▶ Stored data:
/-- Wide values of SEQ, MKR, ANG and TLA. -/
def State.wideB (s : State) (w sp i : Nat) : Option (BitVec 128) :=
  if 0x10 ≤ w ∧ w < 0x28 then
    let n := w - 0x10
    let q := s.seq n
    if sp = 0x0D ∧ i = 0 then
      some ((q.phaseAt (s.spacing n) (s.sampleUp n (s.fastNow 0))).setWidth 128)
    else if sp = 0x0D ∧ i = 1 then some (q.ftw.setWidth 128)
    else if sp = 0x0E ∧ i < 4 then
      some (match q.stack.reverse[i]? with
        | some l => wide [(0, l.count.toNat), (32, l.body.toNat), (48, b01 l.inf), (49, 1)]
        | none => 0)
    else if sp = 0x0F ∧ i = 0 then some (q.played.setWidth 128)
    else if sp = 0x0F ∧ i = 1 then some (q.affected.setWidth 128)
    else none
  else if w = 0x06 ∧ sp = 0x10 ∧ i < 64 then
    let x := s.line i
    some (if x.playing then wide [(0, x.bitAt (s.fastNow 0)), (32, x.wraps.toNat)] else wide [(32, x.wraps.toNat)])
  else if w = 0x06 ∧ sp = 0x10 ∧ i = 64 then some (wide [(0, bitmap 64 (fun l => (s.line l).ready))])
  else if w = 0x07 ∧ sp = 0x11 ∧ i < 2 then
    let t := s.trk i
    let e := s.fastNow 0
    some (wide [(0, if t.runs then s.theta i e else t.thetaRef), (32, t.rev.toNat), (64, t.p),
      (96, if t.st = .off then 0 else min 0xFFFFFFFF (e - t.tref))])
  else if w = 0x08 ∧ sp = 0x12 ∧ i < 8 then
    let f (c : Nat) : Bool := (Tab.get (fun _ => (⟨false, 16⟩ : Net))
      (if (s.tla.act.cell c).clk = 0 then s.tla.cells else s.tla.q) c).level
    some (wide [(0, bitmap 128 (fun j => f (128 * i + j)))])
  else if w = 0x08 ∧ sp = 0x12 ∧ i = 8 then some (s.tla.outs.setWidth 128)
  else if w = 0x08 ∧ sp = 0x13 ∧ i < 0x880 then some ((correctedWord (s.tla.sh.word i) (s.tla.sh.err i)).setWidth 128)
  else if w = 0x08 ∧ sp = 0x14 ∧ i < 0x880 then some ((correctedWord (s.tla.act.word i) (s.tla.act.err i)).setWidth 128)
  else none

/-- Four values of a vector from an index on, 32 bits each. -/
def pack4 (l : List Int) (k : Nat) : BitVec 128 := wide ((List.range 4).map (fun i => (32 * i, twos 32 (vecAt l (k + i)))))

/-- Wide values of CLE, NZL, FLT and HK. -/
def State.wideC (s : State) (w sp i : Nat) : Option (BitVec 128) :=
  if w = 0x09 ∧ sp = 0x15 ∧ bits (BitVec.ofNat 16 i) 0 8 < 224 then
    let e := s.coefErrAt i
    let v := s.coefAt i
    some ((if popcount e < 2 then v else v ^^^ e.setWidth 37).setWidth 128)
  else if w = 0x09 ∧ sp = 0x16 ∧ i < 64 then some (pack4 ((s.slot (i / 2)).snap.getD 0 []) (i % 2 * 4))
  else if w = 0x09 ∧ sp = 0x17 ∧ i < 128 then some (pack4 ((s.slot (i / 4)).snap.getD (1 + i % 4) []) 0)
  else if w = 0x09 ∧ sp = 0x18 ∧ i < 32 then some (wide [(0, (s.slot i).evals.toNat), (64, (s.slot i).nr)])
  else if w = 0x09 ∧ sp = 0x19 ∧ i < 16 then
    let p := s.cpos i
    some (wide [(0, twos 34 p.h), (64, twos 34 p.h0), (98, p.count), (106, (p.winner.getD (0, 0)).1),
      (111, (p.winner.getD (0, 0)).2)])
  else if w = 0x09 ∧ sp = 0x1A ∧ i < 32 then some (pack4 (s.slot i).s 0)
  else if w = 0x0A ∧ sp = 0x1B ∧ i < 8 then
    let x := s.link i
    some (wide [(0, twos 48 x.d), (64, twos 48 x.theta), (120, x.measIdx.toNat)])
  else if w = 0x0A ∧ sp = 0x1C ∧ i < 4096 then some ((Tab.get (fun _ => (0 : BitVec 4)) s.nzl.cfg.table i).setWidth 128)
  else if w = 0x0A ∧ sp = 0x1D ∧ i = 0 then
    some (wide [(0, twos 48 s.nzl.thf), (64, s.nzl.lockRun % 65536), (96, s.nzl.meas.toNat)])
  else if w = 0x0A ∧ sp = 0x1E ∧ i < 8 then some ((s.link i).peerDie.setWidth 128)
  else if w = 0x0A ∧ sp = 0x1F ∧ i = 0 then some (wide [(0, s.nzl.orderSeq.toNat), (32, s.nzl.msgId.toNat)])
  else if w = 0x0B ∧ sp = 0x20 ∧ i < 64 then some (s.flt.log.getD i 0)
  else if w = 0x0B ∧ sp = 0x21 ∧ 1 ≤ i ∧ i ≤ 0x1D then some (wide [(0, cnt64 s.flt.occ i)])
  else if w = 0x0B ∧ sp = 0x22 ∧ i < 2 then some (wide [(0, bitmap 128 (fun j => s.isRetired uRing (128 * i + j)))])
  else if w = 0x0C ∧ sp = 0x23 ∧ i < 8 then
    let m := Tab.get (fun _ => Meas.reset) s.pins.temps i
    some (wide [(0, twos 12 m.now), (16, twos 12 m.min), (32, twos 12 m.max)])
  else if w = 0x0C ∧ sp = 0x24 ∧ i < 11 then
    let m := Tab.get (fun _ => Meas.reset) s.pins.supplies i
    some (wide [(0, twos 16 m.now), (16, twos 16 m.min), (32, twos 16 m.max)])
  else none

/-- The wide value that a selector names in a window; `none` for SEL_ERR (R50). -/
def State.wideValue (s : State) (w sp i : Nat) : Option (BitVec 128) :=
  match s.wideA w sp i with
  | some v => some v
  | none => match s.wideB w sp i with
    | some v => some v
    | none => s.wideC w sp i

...

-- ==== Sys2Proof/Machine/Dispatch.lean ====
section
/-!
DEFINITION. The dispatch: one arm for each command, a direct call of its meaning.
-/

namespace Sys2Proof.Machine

▶ Task requirements: Above this task is a listing. Restate, word for word and with nothing added, the lines from the one with "else if w = 0x0C ∧ sp = 0x24 ∧ i < 11 then" through the one with "s.wideC w sp i".

▶ Answer section:
  else if w = 0x0C ∧ sp = 0x24 ∧ i < 11 then
    let m := Tab.get (fun _ => Meas.reset) s.pins.supplies i
    some (wide [(0, twos 16 m.now), (16, twos 16 m.min), (32, twos 16 m.max)])
  else none

/-- The wide value that a selector names in a window; `none` for SEL_ERR (R50). -/
def State.wideValue (s : State) (w sp i : Nat) : Option (BitVec 128) :=
  match s.wideA w sp i with
  | some v => some v
  | none => match s.wideB w sp i with
    | some v => some v
    | none => s.wideC w sp i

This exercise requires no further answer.